/-- R126, R127: a ramp of r tenths begun toward a target, stepped at every boundary, stands at the target after 2 × r
boundaries at the latest, stopped, and never passes it on the way. At every boundary the aisle takes one step of its ramp,
and so does the house, unless a standing film loss may break the film there (R134, log entry 16) or automation is ENGAGED
with the channel in AUTO, where a fade may begin after the step: the level moves by the step toward the target, or to it
where it would pass it, and at the target the ramp stops. -/
def Obligations.RampIsNeverLate : Prop :=
  (∀ (x : Light) (target tenths k : Nat),
    (2 * tenths ≤ k →
      Light.advance^[k] (x.rampTo target tenths) = { x with level := target, target := target, step := none })
      ∧ min x.level target ≤ (Light.advance^[k] (x.rampTo target tenths)).level
      ∧ (Light.advance^[k] (x.rampTo target tenths)).level ≤ max x.level target
      ∧ (Light.advance^[k] (x.rampTo target tenths)).target = target)
    ∧ ∀ (r : Readings) (s : State) (moved : Light → Nat) (stepped : Light → Light),
        (∀ x, moved x =
          if x.level < x.target then min (x.level + x.step.getD 0) x.target
          else max (x.level - x.step.getD 0) x.target) →
        (∀ x, stepped x =
          if x.step = none then x
          else { x with level := moved x, step := if moved x = x.target then none else x.step }) →
          (∀ x, Light.advance x = stepped x)
            ∧ ∃ t, exec (.linePeriodBoundary r) s = .next t ∧ t.lights.aisle = stepped s.lights.aisle
              ∧ (s.NoStandingLoss → (s.seq.automation ≠ .engaged ∨ s.lights.house.mode ≠ .auto) →
                  t.lights.house = stepped s.lights.house)

/-- R6, R15, R17, R59, R70, R88, R103, R124, R138, R156, R161, R168, R173, R176: what power-on leaves in every block. That
it takes the retained store from the state before is log entry 26, that no frame has been sent and the lane is empty log
entries 13 and 17, and that the count window begins empty log entry 27. -/
def Obligations.PowerOnLeaves : Prop :=
  ∀ (x : PowerOnSensed) (s : State), ∃ t, exec (.powerOn x) s = .next t
    ∧ t.line.stations.toList =
        [x.role1, x.role2, x.role3, x.role4, x.role5, x.role6].map
          (fun r => { role := r, locked := false, hold := false, overrun := false, badEntry := false, queue := [] })
    ∧ t.line.replies = [] ∧ t.line.lane = [] ∧ t.line.frame = [] ∧ t.line.broken = false ∧ t.rotation = 5
    ∧ t.reels = { records := [], code := 1, faultReel := 0 }
    ∧ (∀ p : Side, t.proj.get p =
        { state := .idle, f := 0, rate := 0, window := [], pulses := 0, motorRunning := false, dowserOpen := false
          startPending := false, startFade := false, inchCount := 0, marks := 0, windowOpen := false
          inchTimer := none, runUpTimer := none, filmLoss := x.filmLoss.get p, gate := x.gate.get p, stall := 0
          lossCheck := false })
    ∧ t.seq =
        { automation := .off, strikeTaken := false, motorTaken := false, swapReached := false, swapDue := false
          withholding := none, douse := { a := none, b := none }
          countdown :=
            { state := .none, n := none, t := none, overrun := false, unordered := false, inexact := false
              saturated := false, raised := false } }
    ∧ (∀ l : Side, t.lamp.get l =
        { state := .dark, rectifierClosed := false, iset := 0, strikerClosed := false, attempt := 0, mode := .manual
          f := 0, amperes := 0, volts := 0, stock := 0, fed := 0, carry := 0, rodValid := false, highLimit := false
          lowLimit := false, rodOut := false, lowCurrent := 0, highClamp := 0, lowClamp := 0, trimIntervals := 0
          trimConverge := 0, settlingTimer := none, attemptTimer := none, waitTimer := none, warmTimer := none
          feedClock := none })
    ∧ (∀ c : Channel, t.lights.get c = { level := 1600, target := 1600, step := none, mode := .manual })
    ∧ t.fire.link = x.link ∧ t.fire.state = (if x.link = .opened then .dropped else .clear)
    ∧ (∀ q : Port, t.fire.get q =
        { state :=
            if (match q with
              | .a => x.downA
              | .b => x.downB
              | .observation1 => x.downObservation1
              | .observation2 => x.downObservation2) = .closed then .down else .jammed
          latchHolding := false, motorRunning := false, fallTimer := none, raiseTimer := none })
    ∧ t.fire.stations =
        ([x.role1, x.role2, x.role3, x.role4, x.role5, x.role6].filter (fun r => decide (r = .fire))).length
    ∧ t.store.save = none
    ∧ (s.store.checkGood = true → x.storeAgrees = true →
        t.store = { s.store with working := s.store.channel s.store.startChannel, save := none, rebuilt := false })
    ∧ (s.store.checkGood = false ∨ x.storeAgrees = false →
        t.store =
          { working := Settings.factory, channel1 := Settings.factory, channel2 := Settings.factory
            channel3 := Settings.factory, startChannel := 0, checkGood := true, save := none, rebuilt := true })
    ∧ t.attention =
        (if x.link = .opened then 1 else if s.store.checkGood = false ∨ x.storeAgrees = false then 15 else 0)
    ∧ ∀ k, k ≠ .fire → k ≠ .storeLost → t.record k = { accrued := false, detail := Detail.empty }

====

▸ What needs to be done
Each entry is to be given again, exactly as it stands.

▸ Solution
/-- R126, R127: a ramp of r tenths begun toward a target, stepped at every boundary, stands at the target after 2 × r
boundaries at the latest, stopped, and never passes it on the way. At every boundary the aisle takes one step of its ramp,
and so does the house, unless a standing film loss may break the film there (R134, log entry 16) or automation is ENGAGED
with the channel in AUTO, where a fade may begin after the step: the level moves by the step toward the target, or to it
where it would pass it, and at the target the ramp stops. -/
def Obligations.RampIsNeverLate : Prop :=
  (∀ (x : Light) (target tenths k : Nat),
    (2 * tenths ≤ k →
      Light.advance^[k] (x.rampTo target tenths) = { x with level := target, target := target, step := none })
      ∧ min x.level target ≤ (Light.advance^[k] (x.rampTo target tenths)).level
      ∧ (Light.advance^[k] (x.rampTo target tenths)).level ≤ max x.level target
      ∧ (Light.advance^[k] (x.rampTo target tenths)).target = target)
    ∧ ∀ (r : Readings) (s : State) (moved : Light → Nat) (stepped : Light → Light),
        (∀ x, moved x =
          if x.level < x.target then min (x.level + x.step.getD 0) x.target
          else max (x.level - x.step.getD 0) x.target) →
        (∀ x, stepped x =
          if x.step = none then x
          else { x with level := moved x, step := if moved x = x.target then none else x.step }) →
          (∀ x, Light.advance x = stepped x)
            ∧ ∃ t, exec (.linePeriodBoundary r) s = .next t ∧ t.lights.aisle = stepped s.lights.aisle
              ∧ (s.NoStandingLoss → (s.seq.automation ≠ .engaged ∨ s.lights.house.mode ≠ .auto) →
                  t.lights.house = stepped s.lights.house)

/-- R6, R15, R17, R59, R70, R88, R103, R124, R138, R156, R161, R168, R173, R176: what power-on leaves in every block. That
it takes the retained store from the state before is log entry 26, that no frame has been sent and the lane is empty log
entries 13 and 17, and that the count window begins empty log entry 27. -/
def Obligations.PowerOnLeaves : Prop :=
  ∀ (x : PowerOnSensed) (s : State), ∃ t, exec (.powerOn x) s = .next t
    ∧ t.line.stations.toList =
        [x.role1, x.role2, x.role3, x.role4, x.role5, x.role6].map
          (fun r => { role := r, locked := false, hold := false, overrun := false, badEntry := false, queue := [] })
    ∧ t.line.replies = [] ∧ t.line.lane = [] ∧ t.line.frame = [] ∧ t.line.broken = false ∧ t.rotation = 5
    ∧ t.reels = { records := [], code := 1, faultReel := 0 }
    ∧ (∀ p : Side, t.proj.get p =
        { state := .idle, f := 0, rate := 0, window := [], pulses := 0, motorRunning := false, dowserOpen := false
          startPending := false, startFade := false, inchCount := 0, marks := 0, windowOpen := false
          inchTimer := none, runUpTimer := none, filmLoss := x.filmLoss.get p, gate := x.gate.get p, stall := 0
          lossCheck := false })
    ∧ t.seq =
        { automation := .off, strikeTaken := false, motorTaken := false, swapReached := false, swapDue := false
          withholding := none, douse := { a := none, b := none }
          countdown :=
            { state := .none, n := none, t := none, overrun := false, unordered := false, inexact := false
              saturated := false, raised := false } }
    ∧ (∀ l : Side, t.lamp.get l =
        { state := .dark, rectifierClosed := false, iset := 0, strikerClosed := false, attempt := 0, mode := .manual
          f := 0, amperes := 0, volts := 0, stock := 0, fed := 0, carry := 0, rodValid := false, highLimit := false
          lowLimit := false, rodOut := false, lowCurrent := 0, highClamp := 0, lowClamp := 0, trimIntervals := 0
          trimConverge := 0, settlingTimer := none, attemptTimer := none, waitTimer := none, warmTimer := none
          feedClock := none })
    ∧ (∀ c : Channel, t.lights.get c = { level := 1600, target := 1600, step := none, mode := .manual })
    ∧ t.fire.link = x.link ∧ t.fire.state = (if x.link = .opened then .dropped else .clear)
    ∧ (∀ q : Port, t.fire.get q =
        { state :=
            if (match q with
              | .a => x.downA
              | .b => x.downB
              | .observation1 => x.downObservation1
              | .observation2 => x.downObservation2) = .closed then .down else .jammed
          latchHolding := false, motorRunning := false, fallTimer := none, raiseTimer := none })
    ∧ t.fire.stations =
        ([x.role1, x.role2, x.role3, x.role4, x.role5, x.role6].filter (fun r => decide (r = .fire))).length
    ∧ t.store.save = none
    ∧ (s.store.checkGood = true → x.storeAgrees = true →
        t.store = { s.store with working := s.store.channel s.store.startChannel, save := none, rebuilt := false })
    ∧ (s.store.checkGood = false ∨ x.storeAgrees = false →
        t.store =
          { working := Settings.factory, channel1 := Settings.factory, channel2 := Settings.factory
            channel3 := Settings.factory, startChannel := 0, checkGood := true, save := none, rebuilt := true })
    ∧ t.attention =
        (if x.link = .opened then 1 else if s.store.checkGood = false ∨ x.storeAgrees = false then 15 else 0)
    ∧ ∀ k, k ≠ .fire → k ≠ .storeLost → t.record k = { accrued := false, detail := Detail.empty }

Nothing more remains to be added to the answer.